The discovery of the possible direction of NH₃ entrance in spNadE. Surface representations of spNadE (yellow/blue) superposed on mtNadE tetramer (gray; PDB code: 3SYT) show the proposed direction of travel of NH₃ from the glutaminase/amidotransferase region to the NAD⁺ synthetase region. The tetramer of the 3SYT structure was used in order to better view the orientation of the superposed spNadE dimer with respect to the mtNadE NH₃ channel. The spNadE structure to the far right removes the superposed mtNadE structure to show evidence of two openings at the dimer interface of spNadE that may provide insight into the direction of nucleophilic attack on the NaAD-adenylate intermediate, directly behind that interface, during NAD⁺ biosynthesis.

Figure 9.

The proposed NH₃ passageway within the spNadE dimer. Cartoon representation of the NH₃ channel magnified at the proposed location of nucleophilic attack. NaAD and AMP molecules are superposed from mtNadE structure (PDB code: 3SYT). The NaAD and AMP end-products are located behind the NH₃ passageway (highlighted in pink). Cavities, indicated by the circles, could explain the direction of nucleophilic attack of NH₃. We presume that NH₃ enters through one of these cavities in order to promote the conversion of the NaAD adenylate intermediate into NAD⁺ and AMP.

We propose that this event occurs, within each chain, with the assistance of highly conserved residues (T168, T180, K181, D184, D188, K269, R270) found on a loop structure (T168-D188) within the channel site. This suggests that NH₃ access to the NAD-adenylate binding site is within this region. It is presumed that NH₃ is transported with the assistance of the aforementioned conserved residues to initiate nucleophilic attack at the C20 (carbonyl carbon) of the intermediate. In summary, we infer that the NH₃ channel in spNadE overlaps with the analogous channel present in the synthetase region of mtNadE.

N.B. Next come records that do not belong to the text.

-- ==== Sys2Proof/Word.lean ====
section
/-! DEFINITION. The value types of 00_scope.md rule R8. All values are unsigned (R7). -/

namespace Sys2Proof

/-- R8: an unsigned 8-bit number. -/
abbrev Byte := BitVec 8

/-- R8: a nibble, an unsigned 4-bit number. -/
abbrev Nib := BitVec 4

/-- R8: a sextet, an unsigned 6-bit number. -/
abbrev Sext := BitVec 6

/-- R52, R80: the 24-bit value of one base64 group. -/
abbrev Group24 := BitVec 24

/-- R8: a symbol is a code point; it is only ever compared for equality and stored in tables, so it is a
number and not a bit vector. Its width SYM_W is the parameter `Config.Params.symW` (R6, D3, log 1). -/
abbrev Sym := Nat

/-- R70: the command word cmd[2:0]. -/
abbrev CmdWord := BitVec 3

end Sys2Proof
end

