-- ==== Sys2Proof/Machine/Flags.lean ====
section
/-! DEFINITION. Status: the reason codes and their priority (60_exceptions.md R182, R184), and the output signals
of 10_state.md R35. The block has no condition codes (R28). -/

namespace Sys2Proof.Machine

/-- R182: the 3-bit code of a reason; 7 is never produced. -/
def reasonCode : Reason → BitVec 3
  | .ok => 0
  | .emptyInput => 1
  | .tableLength => 2
  | .tableDuplicate => 3
  | .inputLength => 4
  | .padding => 5
  | .unknownSymbol => 6

/-- R31: the 2-bit code of a phase; 3 never occurs. -/
def phaseCode : Phase → BitVec 2
  | .idle => 0
  | .busy => 1
  | .done => 2

/-- R161: "the least number in 1..5 whose condition holds, or 0 if none", for a unit whose tables have `L` entries
and whose input comes in multiples of `gran` symbols (1: any length); `misplaced` is condition 5. -/
def startReason (L gran n : Nat) (T : List Sym) (misplaced : Bool) : Option Reason :=
  if n = 0 then some .emptyInput
  else if T.length ≠ L then some .tableLength
  else if !distinct T then some .tableDuplicate
  else if n % gran ≠ 0 then some .inputLength
  else if misplaced then some .padding
  else none

/-- R35: `ready`, the phase is IDLE. -/
def UnitRec.ready {α β : Type} (r : UnitRec α β) : Bool := r.phase == .idle

/-- R35: `done`, the phase is DONE. -/
def UnitRec.isDone {α β : Type} (r : UnitRec α β) : Bool := r.phase == .done

/-- R35: `res`, meaningful only while done; a model exposes it only in DONE (U9). -/
def UnitRec.resOut {α β : Type} (r : UnitRec α β) : Option (List β) := if r.isDone then r.RES else none

/-- R28, R35: `fail`, `phase = DONE and len(RES) = 0`. -/
def UnitRec.failOut {α β : Type} (r : UnitRec α β) : Bool :=
  r.isDone && (match r.RES with
    | some out => out.isEmpty
    | none => false)

/-- R35: `reason`, 3 bits, meaningful only while done; exposed only in DONE (U9). -/
def UnitRec.reasonOut {α β : Type} (r : UnitRec α β) : Option (BitVec 3) :=
  if r.isDone then r.reason.map reasonCode else none

/-- The phase of unit `u`. -/
def State.phase (s : State) : UnitId → Phase
  | .u0 => s.u0.phase
  | .u1 => s.u1.phase
  | .u2 => s.u2.phase
  | .u3 => s.u3.phase

/-- R35: `ready[u]`. -/
def State.ready (s : State) : UnitId → Bool
  | .u0 => s.u0.ready
  | .u1 => s.u1.ready
  | .u2 => s.u2.ready
  | .u3 => s.u3.ready

/-- R35: `done[u]`. -/
def State.done (s : State) : UnitId → Bool
  | .u0 => s.u0.isDone
  | .u1 => s.u1.isDone
  | .u2 => s.u2.isDone
  | .u3 => s.u3.isDone

/-- R35: `fail[u]`. -/
def State.fail (s : State) : UnitId → Bool
  | .u0 => s.u0.failOut
  | .u1 => s.u1.failOut
  | .u2 => s.u2.failOut
  | .u3 => s.u3.failOut

/-- R35: `reason[u]`. -/
def State.reason (s : State) : UnitId → Option (BitVec 3)
  | .u0 => s.u0.reasonOut
  | .u1 => s.u1.reasonOut
  | .u2 => s.u2.reasonOut
  | .u3 => s.u3.reasonOut

/-- R35: `ack[u]`. -/
def Ports.ack (p : Ports) : UnitId → Bool
  | .u0 => p.ack0
  | .u1 => p.ack1
  | .u2 => p.ack2
  | .u3 => p.ack3

/-- R31, R35: `len(RES)` as the host reads it. -/
def State.resLen (s : State) : UnitId → Option Nat
  | .u0 => s.u0.resOut.map List.length
  | .u1 => s.u1.resOut.map List.length
  | .u2 => s.u2.resOut.map List.length
  | .u3 => s.u3.resOut.map List.length

end Sys2Proof.Machine
end

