-- ==== Sys2Proof/Laws/Control.lean ====
section
/-! SUPPORT. What a command, a unit action, a host move and a step can do. -/

namespace Sys2Proof.Machine

open Sys2Proof.Safety

/-- A command that answers: dropped by a unit that is not IDLE, or taken by its unit. -/
theorem exec_next {i : Instr} {s t : State} (h : exec i s = .next t) :
    s.wasReset = true ∧ ((s.phase (unitOf i) ≠ .idle ∧ t = s) ∨ (s.phase (unitOf i) = .idle ∧
      match i with
      | .b16enc d => t = { s with u0 := startU0 (tableOperand16 d s.ports) s.ports.inB }
      | .b16dec d => t = { s with u1 := startU1 (tableOperand16 d s.ports) s.ports.inS }
      | .b64enc d => t = { s with u2 := startU2 (tableOperand64 d s.ports) s.ports.inB }
      | .b64dec d => t = { s with u3 := startU3 (tableOperand64 d s.ports) s.ports.inS })) := by
  cases i <;> (have := startGate_next h; simp [unitOf, State.phase]; tauto)

/-- A unit action that answers puts the new record into its unit. -/
theorem unitAct_next {u s t} (h : unitAct u s = .next t) : match u with
   | .u0 => ∃ r, actU0 s.u0 = .ok r ∧ t = { s with u0 := r }
   | .u1 => ∃ r, actU1 s.u1 = .ok r ∧ t = { s with u1 := r }
   | .u2 => ∃ r, actU2 s.u2 = .ok r ∧ t = { s with u2 := r }
   | .u3 => ∃ r, actU3 s.u3 = .ok r ∧ t = { s with u3 := r } := by
  cases u <;> exact placed_eq_next h

/-- No unit is chosen exactly when none is BUSY. -/
theorem freeUnit_none {s} : freeUnit s = none ↔ ∀ u, s.phase u ≠ .busy := by
  unfold freeUnit
  constructor
  · intro h u hu
    have : u ∈ busyUnits s := by simp [busyUnits, hu]; cases u <;> simp
    split at h <;> simp_all
  · intro h
    have : busyUnits s = [] := by simp [busyUnits, h]
    rw [this]

/-- The unit chosen is BUSY. -/
theorem freeUnit_some {s u} (h : freeUnit s = some u) : s.phase u = .busy := by
  have key : u ∈ busyUnits s := by
    unfold freeUnit at h
    split at h
    · cases h
    · rename_i e; cases h; simp [e]
    · rename_i a as _ e
      cases h
      rw [e]
      rw [List.getD_eq_getElem?_getD,
          List.getElem?_eq_getElem (by simp; exact Nat.lt_succ_iff.1 (Nat.mod_lt _ (Nat.succ_pos _)))]
      exact List.getElem_mem _
  simp [busyUnits] at key
  exact key.2

/-- Everything a step that answers can be. -/
theorem step_cases {s t : State} (h : step s = .next t) :
    (∃ p rest, s.run = .host p :: rest ∧
      let x := hostSignals { s with ports := p, run := rest }
      x.wasReset = true ∧
      ((p.cmdValid = true ∧ exec (decodeCmd p.cmd) x = .next t) ∨ (p.cmdValid = false ∧ t = x))) ∨
    (∃ u rest, s.run = .unit u :: rest ∧ s.wasReset = true ∧ unitAct u { s with run := rest } = .next t) ∨
    (s.run = [] ∧ s.wasReset = true ∧
      ((freeUnit s = none ∧ t = s) ∨
        ∃ u, freeUnit s = some u ∧ unitAct u { s with turns := s.turns + 1 } = .next t)) := by
  unfold step takeMove at h
  split at h
  · rename_i i x hx
    split at hx
    · rename_i p rest hrun
      left; refine ⟨p, rest, hrun, ?_⟩
      unfold hostMove at hx
      dsimp only at hx
      split_ifs at hx with a b
      cases hx
      have hp : (hostSignals { s with ports := p, run := rest }).ports = p := by
        unfold hostSignals; split_ifs <;> rfl
      rw [hp] at b h
      exact ⟨by simpa using a, .inl ⟨b, h⟩⟩
    · cases hx
    · cases hx
  · rename_i r hx
    split at hx
    · rename_i p rest hrun
      left; refine ⟨p, rest, hrun, ?_⟩
      unfold hostMove at hx
      dsimp only at hx
      have hp : (hostSignals { s with ports := p, run := rest }).ports = p := by
        unfold hostSignals; split_ifs <;> rfl
      split_ifs at hx with a b
      · cases hx; cases h
      · cases hx; cases h
        rw [hp] at b
        exact ⟨by simpa using a, .inr ⟨by simpa using b, rfl⟩⟩
    · rename_i u rest hrun
      right; left
      cases hx
      unfold unitMove at h
      split_ifs at h with a
      · exact ⟨u, rest, hrun, by simpa using a, h⟩
    · rename_i hrun
      right; right
      cases hx
      unfold idleMove drain at h
      split_ifs at h with a
      refine ⟨hrun, by simpa using a, ?_⟩
      split at h
      · cases h; exact .inl ⟨by assumption, rfl⟩
      · exact .inr ⟨_, by assumption, h⟩

theorem hostSignals_frame (s : State) :
    (hostSignals s).ports = s.ports ∧ (hostSignals s).run = s.run ∧ (hostSignals s).turns = s.turns ∧
    (hostSignals s).params = s.params ∧ (hostSignals s).wasReset = (s.ports.reset || s.wasReset) := by
  unfold hostSignals
  cases h : s.ports.reset <;> simp

@[simp] theorem hostSignals_ports (s : State) : (hostSignals s).ports = s.ports := (hostSignals_frame s).1

@[simp] theorem hostSignals_run (s : State) : (hostSignals s).run = s.run := (hostSignals_frame s).2.1

@[simp] theorem hostSignals_turns (s : State) : (hostSignals s).turns = s.turns := (hostSignals_frame s).2.2.1

@[simp] theorem hostSignals_params (s : State) : (hostSignals s).params = s.params := (hostSignals_frame s).2.2.2.1

@[simp] theorem hostSignals_wasReset (s : State) : (hostSignals s).wasReset = (s.ports.reset || s.wasReset) :=
    (hostSignals_frame s).2.2.2.2

/-- A step whose next move is the host's. -/
theorem step_host {s : State} {p : Ports} {rest : List Move} (hrun : s.run = .host p :: rest) :
    step s =
      if (p.reset || s.wasReset) = false then .refused .beforeReset
      else if p.cmdValid then exec (decodeCmd p.cmd) (hostSignals { s with ports := p, run := rest })
      else .next (hostSignals { s with ports := p, run := rest }) := by
  unfold step takeMove
  rw [hrun]
  simp only [hostMove, hostSignals_ports, hostSignals_wasReset]
  split_ifs <;> rfl

/-- R166 within a host move. -/
theorem hostSignals_reset {s : State} (h : s.ports.reset = true) : ∀ u, UnitReset u (hostSignals s) := by
  intro u
  cases u <;> simp [UnitReset, SameUnit, hostSignals, h, UnitRec.acked, DecUnit.acked, Dec64Unit.acked]

/-- R165 within a host move. -/
theorem hostSignals_ack {s : State} (h : s.ports.reset = false) :
    ∀ u, (s.ports.ack u = true ∧ s.phase u = .done → UnitReset u (hostSignals s)) ∧
   (¬ (s.ports.ack u = true ∧ s.phase u = .done) → SameUnit u s (hostSignals s)) := by
  intro u
  cases u <;> simp only [UnitReset, SameUnit, hostSignals, h, Ports.ack, State.phase, ackAll_u0, ackAll_u1,
      ackAll_u2, ackAll_u3, State.reset_u0, State.reset_u1, State.reset_u2, State.reset_u3, UnitRec.acked,
      DecUnit.acked, Dec64Unit.acked]
  all_goals
    constructor
    · rintro ⟨a, b⟩; simp [a, b]
    · intro a; simp only [Bool.false_eq_true, if_false]; split_ifs <;> first | rfl | simp_all

theorem sameUnit_refl (u s) : SameUnit u s s := by cases u <;> rfl

theorem sameUnit_trans {u s t r} (h : SameUnit u s t) (k : SameUnit u t r) : SameUnit u s r := by
  cases u <;> exact Eq.trans h k

theorem sameUnit_symm {u s t} (h : SameUnit u s t) : SameUnit u t s := by
  cases u <;> exact Eq.symm h

theorem sameUnit_phase {u s t} (h : SameUnit u s t) : s.phase u = t.phase u := by
  cases u <;> simp only [SameUnit] at h <;> simp [State.phase, h]

end Sys2Proof.Machine
end

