/-- After RESET START's gate refuses only for the operands. -/
theorem startGate_refused {s taken : State} {ph : Phase} {bad : Option Refusal} {r : Refusal}
    (hmark : s.wasReset = true) (h : startGate s ph bad taken = .refused r) : bad = some r := by
  by_cases hidle : ph = .idle
  · cases bad with
    | none => simp [startGate_taken hmark hidle rfl] at h
    | some r' => simpa [startGate, hmark, hidle] using h
  · simp [startGate_dropped hmark hidle] at h

/-- After RESET START's gate at an IDLE unit answers exactly when nothing is wrong with the operands. -/
theorem startGate_answers_iff {s taken : State} {ph : Phase} {bad : Option Refusal} (hmark : s.wasReset = true)
    (hidle : ph = .idle) : (∃ t, startGate s ph bad taken = .next t) ↔ bad = none := by
  constructor
  · rintro ⟨t, h⟩
    obtain ⟨-, ⟨hbusy, -⟩ | ⟨-, hbad, -⟩⟩ := startGate_next h
    · exact absurd hidle hbusy
    · exact hbad
  · exact fun hbad => ⟨taken, startGate_taken hmark hidle hbad⟩

/-- Settles O24: the gate refuses exactly what the operand checks report. -/
theorem operandsBeyondTheBoundsAreRefused : Obligations.OperandsBeyondTheBoundsAreRefused := by
  constructor
  · rintro i d s hmark hidle (rfl | rfl) <;>
      exact ⟨(startGate_answers_iff hmark hidle).trans (encodeRefusal_none d s),
        fun r h => encodeRefusal_eq_some (startGate_refused hmark h)⟩
  · rintro i d s hmark hidle (rfl | rfl) <;>
      exact ⟨(startGate_answers_iff hmark hidle).trans (decodeRefusal_none d s),
        fun r h => decodeRefusal_eq_some (startGate_refused hmark h)⟩

/-! ## Before the first RESET (R201, R212, U10) -/

theorem exec_before_reset {s : State} (hmark : s.wasReset = false) (i : Instr) : exec i s = .refused .beforeReset := by
  cases i <;> exact if_pos hmark

theorem step_before_reset {s : State} (hmark : s.wasReset = false)
    (hrun : ∀ p rest, s.run = .host p :: rest → p.reset = false) : step s = .refused .beforeReset := by
  match h : s.run with
  | .host p :: rest => rw [step_host h, if_pos (by simp [hrun p rest h, hmark])]
  | .unit u :: rest => rw [step_unit h, if_pos hmark]
  | [] => rw [step_nil h, if_pos hmark]

/-- Settles O38: the gate refuses every command, and a step every move that leaves the mark unset. -/
theorem nothingRunsBeforeTheFirstReset : Obligations.NothingRunsBeforeTheFirstReset :=
  fun _ hmark => ⟨exec_before_reset hmark, step_before_reset hmark⟩

end Sys2Proof.Machine
end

Additionally, from surface representation comparisons with the bsNadE structure (PDB code: 1EE1), which contains an active site loop at the ATP site, we identified two other possible NH₃ passageways that are close to the active site loop on each chain. The potential to inhibit the site for NH₃ entrance could provide a very specific drug target that could have wide-ranging effects across multiple bacterial species that utilize NH₃ for NAD⁺ biosynthesis.

EXPERIMENTAL PROCEDURES

Cloning and Protein Production

Genomic information on the QSEs were obtained from the Uniprot [31]. Synthetic genes with optimized codons were produced by DNA 2.0 (Menlo Park, CA) and introduced into vector pJexpress411 bearing kanamycin-resistance. Each of the QSEs were designed to contain an N-terminal purification tag (MHHHHHHSSGVDLGTENLYFQ↓SGSG). The purification tag includes a 6× His tag with a TEV-cleavage site (marked with an arrow). Each of the plasmids were introduced into competent BL21 (DE3) E. coli (New England Biolabs, Ipswich, MA). The plasmids were introduced using the heat/cold shock method for bacterial transformation [32,33]. Upon transformation, the cells were grown on Luria Broth (LB) agar plates supplemented with kanamycin, for 12 hours at 37 °C. A single colony was grown in 5 mL of kanamycin-infused LB broth for 12–16 hours at 37 °C. After the 12–16 hour incubation, a portion of the cultures were stored in a 40 % glycerol/LB media solution and kept at −80 °C. During model building it was discovered that the synthesis of the nadC gene resulted in the omission of a codon and production of the spNadC_Δ69A deletion mutant. The gene was re-synthetized, to insert the alanine codon into the DNA sequence, by Genscript (Piscataway, NJ).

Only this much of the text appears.